> _WORK TO BE COMPLETED_
Exactly the lines from the first line of the listing through the line containing "the Down count under" should appear in the output, unchanged.

== == ==

-- ==== Sys2Proof/Laws/Keys.lean ====
section
/-! SUPPORT. What the operations of the scanner and the key event queue do: the forced release (R130), admission and offers (R149, R151, R152),
the Down count under a change of one key, the lines of wake scanning (R142), an open reading of a
key (R134) and what a pass reads (R132, R136). -/

namespace Sys2Proof.Machine

/-! ## The forced release -/

/-- R130, step 1, over any list of keys without repeats: the records of the reported ones join the queue in order, and beyond that only
key states change. -/
theorem forceReported_fold (s : State) (l : List (Fin 64)) :
    ∀ t : State, l.Nodup → (∀ k ∈ l, t.scanner.states[k] = s.scanner.states[k]) →
      ∃ states, l.foldl (fun t k =>
          if t.scanner.states[k].reported then releaseReported .forcedRelease k s.time.ticks t else t) t =
        { t with
          scanner := { t.scanner with states := states }
          keys := { t.keys with events := t.keys.events ++ l.filterMap fun k =>
            if s.scanner.states[k].reported then some { kind := .forcedRelease, key := keyByte k, time := s.time.ticks }
            else none } } := by
  induction l with
  | nil => exact fun t _ _ => ⟨t.scanner.states, by simp⟩
  | cons k l ih =>
    intro t hn hk
    have hn := List.nodup_cons.1 hn
    have hkk := hk k (List.mem_cons_self ..)
    rw [List.foldl_cons, hkk]
    by_cases hr : s.scanner.states[k].reported = true
    · rw [if_pos hr]
      have hset : ∀ j ∈ l, (releaseReported .forcedRelease k s.time.ticks t).scanner.states[j] = s.scanner.states[j] := by
        intro j hj
        have hne : k.val ≠ j.val := fun h => hn.1 (Fin.ext h ▸ hj)
        rw [← hk j (List.mem_cons_of_mem _ hj)]
        simp [releaseReported, setKeyState, appendEvent, hne]
      obtain ⟨states, h⟩ := ih _ hn.2 hset
      refine ⟨states, h.trans ?_⟩
      rw [List.filterMap_cons_some (by rw [if_pos hr])]
      simp [releaseReported, setKeyState, appendEvent]
    · rw [if_neg hr]
      obtain ⟨states, h⟩ := ih t hn.2 fun j hj => hk j (List.mem_cons_of_mem _ hj)
      refine ⟨states, h.trans ?_⟩
      rw [List.filterMap_cons_none (by rw [if_neg hr])]

/-- R130: the forced release: every record, every key Idle, both episodes and the repeat ended; nothing else changes. -/
theorem forcedRelease_eq (s : State) :
    forcedRelease s =
      { s with
        scanner := { s.scanner with
          states := Vector.replicate 64 .idle, ghost := false, rollover := false, owner := none, repeatTimer := none }
        keys := { s.keys with events := s.keys.events ++ forcedReleases s } } := by
  obtain ⟨states, h⟩ := forceReported_fold s (List.finRange 64) s (List.nodup_finRange 64) fun _ _ => rfl
  unfold forcedRelease forceReported
  rw [h]
  rfl

/-! ## The Down count -/

/-- The number of elements of a vector that satisfy a test, when one element is replaced. -/
theorem countP_set {n : Nat} {α : Type} (p : α → Bool) (v : Vector α n) (i : Fin n) (x : α) :
    (v.set i x).toList.countP p + (if p v[i] then 1 else 0) = v.toList.countP p + (if p x then 1 else 0) := by
  have hi : i.val < v.toList.length := by simp
  rw [Vector.toList_set, List.countP_set hi]
  have hget : v.toList[i.val] = v[i] := by simp
  rw [hget]
  have hpos : p v[i] = true → 1 ≤ v.toList.countP p := by
    intro h
    exact List.countP_pos_iff.2 ⟨v[i], by simp, h⟩
  by_cases h : p v[i] = true
  · have := hpos h
    simp only [h, if_true]
    omega
  · simp only [h, Bool.false_eq_true, if_false]
    omega

/-- Section 7.5: the Down count after one key's state is replaced. -/
theorem downCount_setKeyState (k : Fin 64) (st : KeyState) (s : State) :
    downCount (setKeyState k st s) + (if s.scanner.states[k].reported then 1 else 0) =
      downCount s + (if st.reported then 1 else 0) :=
  countP_set KeyState.reported s.scanner.states k st

/-- With every key Idle the Down count is 0. -/
theorem downCount_allKeysIdle (s : State) : downCount (allKeysIdle s) = 0 := by
  simp [downCount, allKeysIdle, KeyState.reported]

/-! ## The lines of wake scanning -/

/-- R142, R143: a line reads closed where some contact on it is closed. -/
theorem lineClosed_iff (c : ScanConfig) (contacts : KeySet) (line : Nat) (hd : c.drives ≤ 10) (hl : line < 10) :
    lineClosed c contacts line = true ↔ ∃ j : Fin 64, onLine c line j ∧ contacts.getLsbD j.val = true := by
  unfold lineClosed lineKeys onLine matrixKey
  by_cases h : line < 6
  · simp only [h, if_true, List.any_map, List.any_eq_true, List.mem_range, Function.comp_apply, true_and]
    constructor
    · rintro ⟨d, hd', hc⟩
      exact ⟨⟨d * 6 + line, by omega⟩, .inl ⟨by simp only; omega, by simp only; omega, by simp only; omega⟩, hc⟩
    · rintro ⟨j, hj | hj, hc⟩
      · exact ⟨j.val / 6, hj.2.2, by rwa [← hj.2.1, Nat.div_add_mod']⟩
      · omega
  · simp only [h, if_false, List.any_cons, List.any_nil, Bool.or_false, false_and, false_or]
    constructor
    · exact fun hc => ⟨⟨line + 54, by omega⟩, ⟨by omega, rfl⟩, hc⟩
    · rintro ⟨j, hj, hc⟩
      rwa [← hj.2]

/-- R142: which lines are armed as wake scanning begins, in terms of `lineWatched` and `lineClosed`. -/
theorem openLines_getLsbD (c : ScanConfig) (contacts : KeySet) (line : Nat) (hl : line < 10) :
    (openLines c contacts).getLsbD line = (lineWatched c line && !lineClosed c contacts line) := by
  have fold : ∀ (f : Nat → Bool) (l : List Nat) (acc : BitVec 10),
      (l.foldl (fun acc n => if f n then acc ||| BitVec.twoPow 10 n else acc) acc).getLsbD line =
        (acc.getLsbD line || (l.contains line && f line)) := by
    intro f l
    induction l with
    | nil => simp
    | cons n l ih =>
      intro acc
      rw [List.foldl_cons, ih]
      by_cases e : line = n
      · subst e
        by_cases hf : f line = true <;> simp [hf, hl]
      · have e' : ¬ n = line := fun h => e h.symm
        by_cases hf : f n = true <;> simp [hf, e, e', BitVec.getLsbD_twoPow]
  unfold openLines
  rw [fold (fun line => lineWatched c line && !lineClosed c contacts line)]
  simp [hl]

/-- R134: an open reading makes a reported key Idle. -/
def letsGo (d : Nat) (st : KeyState) : Bool := st.reported && !(openedState d st).reported

/-- R134: an open reading makes no key reported. -/
theorem reported_of_opened (d : Nat) (st : KeyState) (h : (openedState d st).reported = true) : st.reported = true := by
  cases st <;> simp only [openedState] at h <;> (try split at h) <;> first | rfl | cases h

/-- R134, R138, R140: all that an open reading of an enabled key does. -/
theorem readOpen_eq (k : Fin 64) (t : State) :
    readOpen k t =
      let st := t.scanner.states[k]
      let states := t.scanner.states.set k (openedState t.scanner.config.settle st)
      let gone := letsGo t.scanner.config.settle st = true
      { t with
        keys := { t.keys with
          events := t.keys.events ++
            if gone then [{ kind := .release, key := keyByte k, time := t.time.ticks }] else [] }
        scanner := { t.scanner with
          states := states
          owner := if gone ∧ t.scanner.owner = some k then none else t.scanner.owner
          repeatTimer := if gone ∧ t.scanner.owner = some k then none else t.scanner.repeatTimer
          rollover := if gone ∧ states.toList.countP KeyState.reported < 8 then false else t.scanner.rollover } } := by
  have settle : ∀ n : Nat, ∀ st : KeyState, t.scanner.states[k] = st → st.reported = true →
      openedState t.scanner.config.settle st = (if t.scanner.config.settle ≤ n then .idle else .settlingUp n) →
      settleUp k n t =
        let states := t.scanner.states.set k (openedState t.scanner.config.settle st)
        let gone := letsGo t.scanner.config.settle st = true
        { t with
          keys := { t.keys with
            events := t.keys.events ++
              if gone then [{ kind := .release, key := keyByte k, time := t.time.ticks }] else [] }
          scanner := { t.scanner with
            states := states
            owner := if gone ∧ t.scanner.owner = some k then none else t.scanner.owner
            repeatTimer := if gone ∧ t.scanner.owner = some k then none else t.scanner.repeatTimer
            rollover := if gone ∧ states.toList.countP KeyState.reported < 8 then false else t.scanner.rollover } } := by
    intro n st hs hr ho
    unfold settleUp
    by_cases hn : t.scanner.config.settle ≤ n
    · rw [if_pos hn] at ho ⊢
      have hg : letsGo t.scanner.config.settle st = true := by simp only [letsGo, hr, ho]; rfl
      rw [ho]
      simp only [hg, if_true, true_and]
      by_cases hk : t.scanner.owner = some k <;>
        by_cases hc : (t.scanner.states.set k KeyState.idle).toList.countP KeyState.reported < 8 <;>
          simp [endRollover, clearOwnerIf, clearOwner, releaseReported, setKeyState, appendEvent, downCount, Config.keysDownMax, hk] <;>
          simp only [Vector.countP_toList] at hc <;> simp [hc]
    · rw [if_neg hn] at ho ⊢
      have hg : letsGo t.scanner.config.settle st = false := by simp [letsGo, ho, KeyState.reported]
      rw [ho]
      simp [hg, setKeyState]
  unfold readOpen
  split
  · rename_i h
    have hset : t.scanner.states.set k .idle = t.scanner.states := by
      conv_lhs => rw [← h]
      exact Vector.set_getElem_self _
    simp only [h, openedState, hset]
    simp [letsGo, KeyState.reported]
  · rename_i h
    simp [h, letsGo, openedState, KeyState.reported, setKeyState]
  · rename_i h
    rw [settle 1 _ h rfl rfl, h]
  · rename_i n h
    rw [settle (n + 1) _ h rfl rfl, h]
  · rename_i m h
    by_cases hm : t.scanner.config.settle ≤ m + 1 <;> simp [h, letsGo, openedState, KeyState.reported, setKeyState, hm]

/-! ## What a pass reads (R132, R136) -/

/-- Which keys a test puts into a set. -/
theorem keysWhere_getLsbD (f : Nat → Bool) (k : Nat) : (keysWhere f).getLsbD k = (decide (k < 64) && f k) := by
  have fold : ∀ (l : List Nat) (acc : KeySet), (∀ n ∈ l, n < 64) →
      (l.foldl (fun acc n => if f n then acc ||| BitVec.twoPow 64 n else acc) acc).getLsbD k =
        (acc.getLsbD k || (l.contains k && f k)) := by
    intro l
    induction l with
    | nil => simp
    | cons n l ih =>
      intro acc hl
      have hn := hl n (List.mem_cons_self ..)
      rw [List.foldl_cons, ih _ fun m hm => hl m (List.mem_cons_of_mem _ hm)]
      by_cases e : k = n
      · subst e
        by_cases hf : f k = true <;> simp [hf, hn]
      · have e' : ¬ n = k := fun h => e h.symm
        by_cases hf : f n = true <;> simp [hf, e, e', BitVec.getLsbD_twoPow]
  unfold keysWhere
  rw [fold _ _ fun n hn => List.mem_range.1 hn]
  simp

/-- R125: the keys that a scan configuration makes active, in terms of `activeKey`. -/
theorem keyActive_iff (c : ScanConfig) (k : Nat) : keyActive c k = true ↔ activeKey c k := by
  simp only [keyActive, Bool.or_eq_true, Bool.and_eq_true, decide_eq_true_eq]
  rfl

/-- R125, R132: what is read of lines that show these keys closed. -/
theorem sampled_getLsbD (c : ScanConfig) (closed : KeySet) (k : Nat) :
    (sampled c closed).getLsbD k = true ↔ closed.getLsbD k = true ∧ activeKey c k := by
  rw [sampled, BitVec.getLsbD_and, Bool.and_eq_true, keysWhere_getLsbD, Bool.and_eq_true, keyActive_iff]
  exact ⟨fun h => ⟨h.1, h.2.2⟩, fun h => ⟨h.1, by simpa using BitVec.lt_of_getLsbD h.1, h.2⟩⟩

/-- R136: the ambiguous keys, in terms of `cornersHold`. -/
theorem ambiguous_iff (raw : KeySet) (k : Nat) :
    ambiguous raw k = true ↔ cornersHold (fun n => raw.getLsbD n = true) k := by
  simp only [ambiguous, cornersHold, driveLine, senseLine, matrixKey, Bool.and_eq_true, decide_eq_true_eq, List.any_eq_true, List.mem_range,
    bne_iff_ne, ne_eq]
  exact and_congr_right fun _ =>
    ⟨fun ⟨s, hs, ⟨hne, hrow⟩, d, hd, ⟨hne', hcolumn⟩, hcorner⟩ => ⟨d, s, hd, hs, hne', hne, hrow, hcolumn, hcorner⟩,
      fun ⟨d, s, hd, hs, hne', hne, hrow, hcolumn, hcorner⟩ => ⟨s, hs, ⟨hne, hrow⟩, d, hd, ⟨hne', hcolumn⟩, hcorner⟩⟩

/-- R132, R136: the keys that so many rounds join, in terms of `joinedWithin`. -/
theorem joined_getLsbD (c : ScanConfig) (contacts : KeySet) (rounds : Nat) (k : Nat) :
    (joined c contacts rounds).getLsbD k = true ↔ joinedWithin c contacts rounds k := by
  induction rounds generalizing k with
  | zero => exact sampled_getLsbD c contacts k
  | succ rounds ih =>
    have hlt : cornersHold (joinedWithin c contacts rounds) k → k < 64 := fun h => Nat.lt_trans h.1 (by decide)
    simp only [joined, joinedWithin, BitVec.getLsbD_or, Bool.or_eq_true, fourthCorners, keysWhere_getLsbD, Bool.and_eq_true, decide_eq_true_eq,
      keyActive_iff, ambiguous_iff, ih]
    exact or_congr_right ⟨fun h => h.2, fun h => ⟨hlt h.2, h⟩⟩

/-- R132, R136: which keys the lines show closed. -/
theorem linesShow_getLsbD (longGhosts : KeySet) (s : State) (k : Nat) :
    (linesShow longGhosts s).getLsbD k = true ↔
      joinedWithin s.scanner.config s.pins.contacts 1 k ∨
        (longGhosts.getLsbD k = true ∧ joinedWithin s.scanner.config s.pins.contacts 3 k) := by
  simp only [linesShow, BitVec.getLsbD_or, BitVec.getLsbD_and, Bool.or_eq_true, Bool.and_eq_true, joined_getLsbD]

end Sys2Proof.Machine
end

== == ==

> _RESPONSE TO THIS EXERCISE_
-- ==== Sys2Proof/Laws/Keys.lean ====
section
/-! SUPPORT. What the operations of the scanner and the key event queue do: the forced release (R130), admission and offers (R149, R151, R152),
the Down count under a change of one key, the lines of wake scanning (R142), an open reading of a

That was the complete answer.